-- ==== Sys2Proof/Tests/Witness2.lean ====
section
/-! SUPPORT. Witnesses, part 2: for every statement with hypotheses, states and operands that meet those of each clause. -/

namespace Sys2Proof.Tests

set_option Elab.async false

open Sys2Proof Sys2Proof.Machine

/-- Every clause of `ControlBlocksAndFence` is about some state. -/
theorem witness_ControlBlocksAndFence :
  (let s : State := gprs (core (st [(F.DECK_FORCE_VAL, 0, 0, 77), (F.METER_LOAD_LO, 0, 0, 78)] run) true) [(8, 0x40020090),
       (9, 55)]
   let c : CoreId := 2
   let gd : Gpr := 9
   let ga : Gpr := 8
   let imm : BitVec 14 := 0
   let o : PierOp := opOf (.csw 2 9 8 0)
   let k : RunTask := ⟨true, 0, 7⟩
   let a := s.addrOf c ga imm
   let put := (s.waited o).ctlPut (s.pierInit c) a (s.ra c gd).toNat
   onBearing a = false ∧ s.ctlAccess (s.pierInit c) a = .ok ∧ findReg a = none ∧ Issues s (.csw c gd ga imm) o 0 k ∧
   Straight s c ((s.core c).pc + 4) ∧ (put.core c).task = some k ∧ (put.core c).slice = ((s.waited o).core c).slice ∧
   put.tcmTested c = false ∧ Straight put c ((s.core c).pc + 4)) ∧
  (let s : State := gprs (core (st [(F.DECK_FORCE_VAL, 0, 0, 77), (F.METER_LOAD_LO, 0, 0, 78)] run) true) [(8, 0x40020044),
       (9, 55)]
   let c : CoreId := 2
   let gd : Gpr := 9
   let ga : Gpr := 8
   let imm : BitVec 14 := 0
   let o : PierOp := opOf (.clw 2 9 8 0)
   let k : RunTask := ⟨true, 0, 7⟩
   let a := s.addrOf c ga imm
   let put := (s.waited o).ctlPut (s.pierInit c) a (s.ra c gd).toNat
   Issues s (.clw c gd ga imm) o (if onBearing a then 150 else 0) k ∧
   (let w : Nat := (((gprs (core (st [(F.DECK_FORCE_VAL, 0, 0, 77), (F.METER_LOAD_LO, 0, 0, 78)] run) true) [(8, 0x40020044),
        (9, 55)]).waited (opOf (.clw 2 9 8 0))).ctlRead ((gprs (core (st [(F.DECK_FORCE_VAL, 0, 0, 77),
        (F.METER_LOAD_LO, 0, 0, 78)] run) true) [(8, 0x40020044), (9, 55)]).pierInit 2) 0x40020044).2.1
    let u : State := (((gprs (core (st [(F.DECK_FORCE_VAL, 0, 0, 77), (F.METER_LOAD_LO, 0, 0, 78)] run) true) [(8,
        0x40020044), (9, 55)]).waited (opOf (.clw 2 9 8 0))).ctlRead ((gprs (core (st [(F.DECK_FORCE_VAL, 0, 0, 77),
        (F.METER_LOAD_LO, 0, 0, 78)] run) true) [(8, 0x40020044), (9, 55)]).pierInit 2) 0x40020044).2.2
    (s.waited o).ctlRead (s.pierInit c) a = (.ok, w, u) ∧ (u.core c).task = some k ∧
    (u.core c).slice = ((s.waited o).core c).slice ∧ u.tcmTested c = false ∧
    Straight (u.put c gd (BitVec.ofNat 32 w)) c ((s.core c).pc + 4))) ∧
  (let s : State := gprs (core (st [(F.DECK_FORCE_VAL, 0, 0, 77), (F.METER_LOAD_LO, 0, 0, 78)] run) true) [(8, 0x40090074),
       (9, 55)]
   let c : CoreId := 2
   let gd : Gpr := 9
   let ga : Gpr := 8
   let imm : BitVec 14 := 0
   let o : PierOp := opOf (.csw 2 9 8 0)
   let k : RunTask := ⟨true, 0, 7⟩
   let a := s.addrOf c ga imm
   onBearing a = true ∧ s.ctlAccess (s.pierInit c) a = .ok ∧ Issues s (.csw c gd ga imm) o 0 k ∧
   Straight s c ((s.core c).pc + 4)) ∧
  (let s : State := gprs (core ({ run with posted := [⟨0x100, 0x40020044, 5⟩, ⟨2, 0x40020090, 7⟩] }) true) [(8, 0x40020044),
       (9, 55)]
   let c : CoreId := 2
   let o : PierOp := opOf (.fence 2)
   let k : RunTask := ⟨true, 0, 7⟩
   (∀ p ∈ s.posted, p.initiator = s.schedOf c → findReg p.addr = none) ∧ Issues s (.fence c) o 0 k ∧
   Straight s c ((s.core c).pc + 4)) := by
  repeat' first
    | decide +kernel
    | exact rows_issue _ _ _ _ (by decide +kernel)
    | exact issues_of (by decide +kernel)
    | exact fun _ _ => lawReady_of (by decide +kernel)
    | exact lawReady_of (by decide +kernel)
    | apply And.intro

What needs to be done: From the first line to the last, reproduce the data exactly.

Reply:
-- ==== Sys2Proof/Tests/Witness2.lean ====
section
/-! SUPPORT. Witnesses, part 2: for every statement with hypotheses, states and operands that meet those of each clause. -/

namespace Sys2Proof.Tests

set_option Elab.async false

open Sys2Proof Sys2Proof.Machine

/-- Every clause of `ControlBlocksAndFence` is about some state. -/
theorem witness_ControlBlocksAndFence :
  (let s : State := gprs (core (st [(F.DECK_FORCE_VAL, 0, 0, 77), (F.METER_LOAD_LO, 0, 0, 78)] run) true) [(8, 0x40020090),
       (9, 55)]
   let c : CoreId := 2
   let gd : Gpr := 9
   let ga : Gpr := 8
   let imm : BitVec 14 := 0
   let o : PierOp := opOf (.csw 2 9 8 0)
   let k : RunTask := ⟨true, 0, 7⟩
   let a := s.addrOf c ga imm
   let put := (s.waited o).ctlPut (s.pierInit c) a (s.ra c gd).toNat
   onBearing a = false ∧ s.ctlAccess (s.pierInit c) a = .ok ∧ findReg a = none ∧ Issues s (.csw c gd ga imm) o 0 k ∧
   Straight s c ((s.core c).pc + 4) ∧ (put.core c).task = some k ∧ (put.core c).slice = ((s.waited o).core c).slice ∧
   put.tcmTested c = false ∧ Straight put c ((s.core c).pc + 4)) ∧
  (let s : State := gprs (core (st [(F.DECK_FORCE_VAL, 0, 0, 77), (F.METER_LOAD_LO, 0, 0, 78)] run) true) [(8, 0x40020044),
       (9, 55)]
   let c : CoreId := 2
   let gd : Gpr := 9
   let ga : Gpr := 8
   let imm : BitVec 14 := 0
   let o : PierOp := opOf (.clw 2 9 8 0)
   let k : RunTask := ⟨true, 0, 7⟩
   let a := s.addrOf c ga imm
   let put := (s.waited o).ctlPut (s.pierInit c) a (s.ra c gd).toNat
   Issues s (.clw c gd ga imm) o (if onBearing a then 150 else 0) k ∧
   (let w : Nat := (((gprs (core (st [(F.DECK_FORCE_VAL, 0, 0, 77), (F.METER_LOAD_LO, 0, 0, 78)] run) true) [(8, 0x40020044),
        (9, 55)]).waited (opOf (.clw 2 9 8 0))).ctlRead ((gprs (core (st [(F.DECK_FORCE_VAL, 0, 0, 77),
        (F.METER_LOAD_LO, 0, 0, 78)] run) true) [(8, 0x40020044), (9, 55)]).pierInit 2) 0x40020044).2.1
    let u : State := (((gprs (core (st [(F.DECK_FORCE_VAL, 0, 0, 77), (F.METER_LOAD_LO, 0, 0, 78)] run) true) [(8,
        0x40020044), (9, 55)]).waited (opOf (.clw 2 9 8 0))).ctlRead ((gprs (core (st [(F.DECK_FORCE_VAL, 0, 0, 77),
        (F.METER_LOAD_LO, 0, 0, 78)] run) true) [(8, 0x40020044), (9, 55)]).pierInit 2) 0x40020044).2.2
    (s.waited o).ctlRead (s.pierInit c) a = (.ok, w, u) ∧ (u.core c).task = some k ∧
    (u.core c).slice = ((s.waited o).core c).slice ∧ u.tcmTested c = false ∧
    Straight (u.put c gd (BitVec.ofNat 32 w)) c ((s.core c).pc + 4))) ∧
  (let s : State := gprs (core (st [(F.DECK_FORCE_VAL, 0, 0, 77), (F.METER_LOAD_LO, 0, 0, 78)] run) true) [(8, 0x40090074),
       (9, 55)]
   let c : CoreId := 2
   let gd : Gpr := 9
   let ga : Gpr := 8
   let imm : BitVec 14 := 0
   let o : PierOp := opOf (.csw 2 9 8 0)
   let k : RunTask := ⟨true, 0, 7⟩
   let a := s.addrOf c ga imm
   onBearing a = true ∧ s.ctlAccess (s.pierInit c) a = .ok ∧ Issues s (.csw c gd ga imm) o 0 k ∧
   Straight s c ((s.core c).pc + 4)) ∧
  (let s : State := gprs (core ({ run with posted := [⟨0x100, 0x40020044, 5⟩, ⟨2, 0x40020090, 7⟩] }) true) [(8, 0x40020044),
       (9, 55)]
   let c : CoreId := 2
   let o : PierOp := opOf (.fence 2)
   let k : RunTask := ⟨true, 0, 7⟩
   (∀ p ∈ s.posted, p.initiator = s.schedOf c → findReg p.addr = none) ∧ Issues s (.fence c) o 0 k ∧
   Straight s c ((s.core c).pc + 4)) := by
  repeat' first
    | decide +kernel
    | exact rows_issue _ _ _ _ (by decide +kernel)
    | exact issues_of (by decide +kernel)
    | exact fun _ _ => lawReady_of (by decide +kernel)
    | exact lawReady_of (by decide +kernel)
    | apply And.intro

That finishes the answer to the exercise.